Smith adds that the team’s fast start makes it easier to keep the momentum rolling.
“When you’re a small team, that’s even more important and even more critical. You’ve got a lot more to worry about if you start tearing up race cars and things like that,” Smith says. “The smaller the team, the more of a burden that puts on the guys where they have more to have to worry about fixing stuff than making stuff better. We had a little bit of bad luck in the duel at Daytona, but everything else went pretty smooth, and I think that helped when AJ got in the car to not have to worry about digging out of a hole, but instead about maintaining the points position. Hopefully that’s helped us some,” said Smith on Sunday.
Germain Racing, as well, has to prove they have the staying power to maintain their fast start. Mears is confident that with a little luck, they can.
“We’ve taken a big leap, and we need to show that we can maintain that,” he says. “The biggest thing that’s difficult throughout the year is that everybody improves. So, by staying the same (in points) you’re actually improving as well. If we can just continue to make small improvements, continue to be as competitive as we are now, we’re going to have those days when we’re a top 10, top 5 contender.
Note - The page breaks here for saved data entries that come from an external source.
-- ==== Sys2Proof/Machine/Deflate.lean ====
section
/-! DEFINITION. DEFLATE (RFC 1951) as the engines implement it: the match finder, block construction and the encoder of a stream
(08_compression.md R190-R192, R194, R200), and the decoder (R188, R196, R204). Bit streams are lists of bits, the first bit of a byte its least
significant one. -/
namespace Sys2Proof.Machine

/-! ### Bits -/

/-- The `n` low bits of a number, least significant first. -/
def bitsOf (n v : Nat) : List Bool := (List.range n).map v.testBit
/-- The number that bits spell, least significant first. -/
def bitsNat (bs : List Bool) : Nat := bs.foldr (fun b n => b2n b + 2 * n) 0
/-- The bits of some bytes. -/
def byteBits (bs : Bytes) : List Bool := bs.flatMap fun b => bitsOf 8 b.toNat
/-- The whole bytes of a bit stream, the last one padded with zero bits (R191); `n` bounds them. -/
def bitBytes : Nat → List Bool → Bytes
  | 0, _ => []
  | _, [] => []
  | n + 1, b :: t => BitVec.ofNat 8 (bitsNat ((b :: t).take 8)) :: bitBytes n ((b :: t).drop 8)
/-- The bytes of a bit stream. -/
def packBits (bs : List Bool) : Bytes := bitBytes bs.length bs

/-! ### Symbols (RFC 1951, section 3.2.5) -/

/-- Extra bits and base of the length symbols 257 to 285. -/
def lenTable : List (Nat × Nat) :=
  [(0, 3), (0, 4), (0, 5), (0, 6), (0, 7), (0, 8), (0, 9), (0, 10), (1, 11), (1, 13), (1, 15), (1, 17), (2, 19), (2, 23), (2, 27),
    (2, 31), (3, 35), (3, 43), (3, 51), (3, 59), (4, 67), (4, 83), (4, 99), (4, 115), (5, 131), (5, 163), (5, 195), (5, 227), (0, 258)]

/-- Extra bits and base of the distance symbols 0 to 29. -/
def distTable : List (Nat × Nat) :=
  [(0, 1), (0, 2), (0, 3), (0, 4), (1, 5), (1, 7), (2, 9), (2, 13), (3, 17), (3, 25), (4, 33), (4, 49), (5, 65), (5, 97), (6, 129),
    (6, 193), (7, 257), (7, 385), (8, 513), (8, 769), (9, 1025), (9, 1537), (10, 2049), (10, 3073), (11, 4097), (11, 6145), (12, 8193),
    (12, 12289), (13, 16385), (13, 24577)]

/-- The last row of a table whose base a value reaches: its place, extra bits and extra value. -/
def tableSym (t : List (Nat × Nat)) (v : Nat) : Nat × Nat × Nat :=
  let i := countOf (fun r : Nat × Nat => decide (r.2 ≤ v)) t - 1
  let r := t.getD i (0, 0)
  (i, r.1, v - r.2)

/-- The order of the code lengths of the code-length code. -/
def clOrder : List Nat := [16, 17, 18, 0, 8, 7, 9, 6, 10, 5, 11, 4, 12, 3, 13, 2, 14, 1, 15]

/-- Code lengths of the static literal/length code. -/
def staticLit : List Nat := List.replicate 144 8 ++ List.replicate 112 9 ++ List.replicate 24 7 ++ List.replicate 8 8
/-- Code lengths of the static distance code. -/
def staticDist : List Nat := List.replicate 32 5

/-! ### The match finder (R190) -/

/-- What a level of a generation fixes: hash bits, candidates, lazy steps, nice length, whether every position is inserted, shortest match. -/
structure LzLevel where
  bits : Nat
  cands : Nat
  lazy : Nat
  nice : Nat
  every : Bool
  least : Nat
  deriving DecidableEq, Repr

/-- The levels (R190); level 2 is greedy before generation 3 (R192). -/
def lzLevel (gen level : Nat) : LzLevel :=
  match level with
  | 1 => ⟨12, 1, 0, 32, false, 4⟩
  | 2 => ⟨15, 4, if gen ≥ 3 then 1 else 0, 128, true, 4⟩
  | 3 => ⟨15, 8, 1, 258, true, 3⟩
  | _ => ⟨16, 16, 2, 258, true, 3⟩

/-- What the encoder has behind its position, newest first: bytes, each with whether its position was inserted in the hash table. -/
abbrev LzPast := List (Byte × Bool)

/-- A literal, or a match of a length at a distance. -/
inductive LzTok | lit (b : Byte) | copy (len dist : Nat)
  deriving DecidableEq, Repr

/-- The bytes from the position at a distance on. -/
def lzFrom (past : LzPast) (rest : Bytes) (d : Nat) : Bytes := ((past.take d).map Prod.fst).reverse ++ rest

/-- Equal leading bytes of two lists, at most `n`. -/
def samePrefix : Nat → Bytes → Bytes → Nat
  | n + 1, a :: s, b :: t => if a = b then samePrefix n s t + 1 else 0
  | _, _, _ => 0

/-- The hash bucket of the bytes at a position (R190). -/
def lzHash (gen : Nat) (p : LzLevel) (b : Bytes) : Nat := Config.lzHash gen p.bits (b.take p.least) % 2 ^ p.bits

/-- The candidates at a position: the newest inserted positions of its bucket that the window reaches, newest first (R188, R190). -/
def lzCands (gen : Nat) (p : LzLevel) (past : LzPast) (rest : Bytes) : List Nat :=
  let near := past.take 32768
  (((near.zip (List.range near.length)).filter fun x => x.1.2 && lzHash gen p (lzFrom past rest (x.2 + 1)) == lzHash gen p rest).map fun x => x.2 + 1).take p.cands

/-- The match at a position, if any: the longest, capped at the nice length, of equal ones that with the smaller distance; one of 3 bytes at a
distance of at most 4,096 (R190). A position with fewer bytes before the block's end than the hash takes has none (DESIGN CHOICE, log 132). -/
def lzMatch (gen : Nat) (p : LzLevel) (past : LzPast) (rest : Bytes) : Option (Nat × Nat) :=
  if rest.length < p.least then none
  else
    (lzCands gen p past rest).foldl (fun o d =>
      let n := samePrefix p.nice rest (lzFrom past rest d)
      let best := match o with
        | some (m, _) => m
        | none => 0
      if n < p.least ∨ (n = 3 ∧ d > 4096) ∨ n ≤ best then o else some (n, d)) none

/-- The past after a byte more. -/
def lzPush (every : Bool) (b : Bytes) (past : LzPast) : LzPast := b.foldl (fun acc x => (x, every) :: acc) past

/-- A position that has been emitted as a literal or as the start of a match is inserted; the rest of a match where every position is (R190). -/
def lzAfter (p : LzLevel) (past : LzPast) (b : Bytes) : LzPast := lzPush p.every (b.drop 1) (lzPush true (b.take 1) past)

/-- One of the next positions, as far as the lazy steps go, has a strictly longer match (R190). -/
def lzAhead (gen : Nat) (p : LzLevel) (past : LzPast) (rest : Bytes) (len : Nat) : Bool :=
  (List.range p.lazy).any fun k =>
    match lzMatch gen p (lzPush true (rest.take (k + 1)) past) (rest.drop (k + 1)) with
    | some (n, _) => decide (n > len)
    | none => false

/-- The token at a position (R190). -/
def lzTok (gen : Nat) (p : LzLevel) (past : LzPast) (b : Byte) (t : Bytes) : LzTok :=
  match lzMatch gen p past (b :: t) with
  | none => .lit b
  | some (len, dist) => if lzAhead gen p past (b :: t) len then .lit b else .copy len dist

/-- The bytes that a token stands for. -/
def LzTok.span : LzTok → Nat
  | .lit _ => 1
  | .copy len _ => len

/-- The tokens of a block, and the past after it; `n` bounds the positions (R190). -/
def lzRun (gen : Nat) (p : LzLevel) : Nat → LzPast → Bytes → List LzTok × LzPast
  | 0, past, _ => ([], past)
  | _, past, [] => ([], past)
  | n + 1, past, b :: t =>
    let x := lzTok gen p past b t
    let r := lzRun gen p n (lzAfter p past ((b :: t).take x.span)) ((b :: t).drop x.span)
    (x :: r.1, r.2)

/-! ### Code lengths and codes (R191) -/

/-- An item of the length-limited construction: a weight and the symbols under it. -/
abbrev Coin := Nat × List Nat

/-- Two sorted lists in one; of equal weights those of the first come first. `n` bounds the steps. -/
def coinMerge : Nat → List Coin → List Coin → List Coin
  | 0, _, _ => []
  | _, [], ys => ys
  | _, xs, [] => xs
  | n + 1, x :: xs, y :: ys => if x.1 ≤ y.1 then x :: coinMerge n xs (y :: ys) else y :: coinMerge n (x :: xs) ys

/-- Neighbours in pairs. -/
def coinPairs : List Coin → List Coin
  | x :: y :: t => (x.1 + y.1, x.2 ++ y.2) :: coinPairs t
  | _ => []

/-- The package-merge lists of `k` levels. -/
def coinLevels (leaves : List Coin) : Nat → List Coin
  | 0 => leaves
  | k + 1 =>
    let p := coinPairs (coinLevels leaves k)
    coinMerge (leaves.length + p.length + 1) leaves p

/-- Used symbols by rising count; of equal counts the lower symbol stands first (R191; DESIGN CHOICE, log 133). -/
def coinLeaves (counts : List Nat) : List Coin :=
  let used := ((List.range counts.length).zip counts).filter fun x => x.2 != 0
  used.foldl (fun acc x => (acc.takeWhile fun y => decide (y.1 ≤ x.2)) ++ [(x.2, [x.1])] ++ (acc.dropWhile fun y => decide (y.1 ≤ x.2))) []

/-- Code lengths of at most `limit` bits for symbol counts (R191): the length-limited construction is package-merge; a symbol that is used alone has
length 1 (DESIGN CHOICE, log 133). -/
def codeLens (limit : Nat) (counts : List Nat) : List Nat :=
  let leaves := coinLeaves counts
  let picked := ((coinLevels leaves (limit - 1)).take (2 * leaves.length - 2)).flatMap Prod.snd
  (List.range counts.length).map fun i =>
    if counts.getD i 0 = 0 then 0 else if leaves.length = 1 then 1 else countOf (fun x : Nat => x == i) picked

/-- The first canonical code of a length (RFC 1951, section 3.2.2). -/
def firstCode (lens : List Nat) : Nat → Nat
  | 0 => 0
  | n + 1 => 2 * (firstCode lens n + (if n = 0 then 0 else countOf (fun x : Nat => x == n) lens))

/-- The bits of a symbol's code, most significant bit first. -/
def codeBits (lens : List Nat) (sym : Nat) : List Bool :=
  let n := lens.getD sym 0
  (bitsOf n (firstCode lens n + countOf (fun x : Nat => x == n) (lens.take sym))).reverse

/-! ### Blocks (R191, R200) -/

/-- The literal/length symbol of a token, with its extra bits. -/
def LzTok.sym : LzTok → Nat × List Bool
  | .lit b => (b.toNat, [])
  | .copy len _ => let s := tableSym lenTable len; (257 + s.1, bitsOf s.2.1 s.2.2)

/-- The distance symbol of a match, with its extra bits. -/
def LzTok.dist : LzTok → Option (Nat × List Bool)
  | .lit _ => none
  | .copy _ d => let s := tableSym distTable d; some (s.1, bitsOf s.2.1 s.2.2)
We just have to keep knocking down those top 15, top 20’s. If we hone in on that, we’re going to run better than that at times. We just have to keep that in mind and stay within that wheelhouse.”
For Circle Sport, moving forward means getting to the end of every race and keeping the car in one piece so they can race it again in a week or two.
But whatever the goal, the common bond these three teams, at very different places in their respective evolutions, share is how hard everyone works, from the owners to the drivers and every person in the shop.
“We don’t have near as many people—we have basically about five people and everybody’s worked like crazy,” says Falk. “I guess a good example of that is after Bristol two weeks ago, we tore this car up that we have here today, I was at the shop that Tuesday, and they were tryong to get loaded to go to California, so myself and one other guy started taking this car apart so we could get it back to RCR to get it repaired. Everybody does everything in this deal.”
They have winners and champions among their ranks. And in 2013 these three small teams are showing just how far a group of people who want to make something with next to nothing can go. The odds be damned, Phoenix Racing, Germain Racing, and even tiny Circle Sport are making it in NASCAR’s elite division, one step at a time. This time, for these teams, it’s been a big step. It means racing on old brakes and used tires. It means driving a cranky race car while battling the flu or an aching body. It means taking less and somehow making it more. In some ways, they’re a bigger story than their mega-team competition will ever be, simply because of the odds they must overcome.
These teams are living proof it can be done. And what a story that is.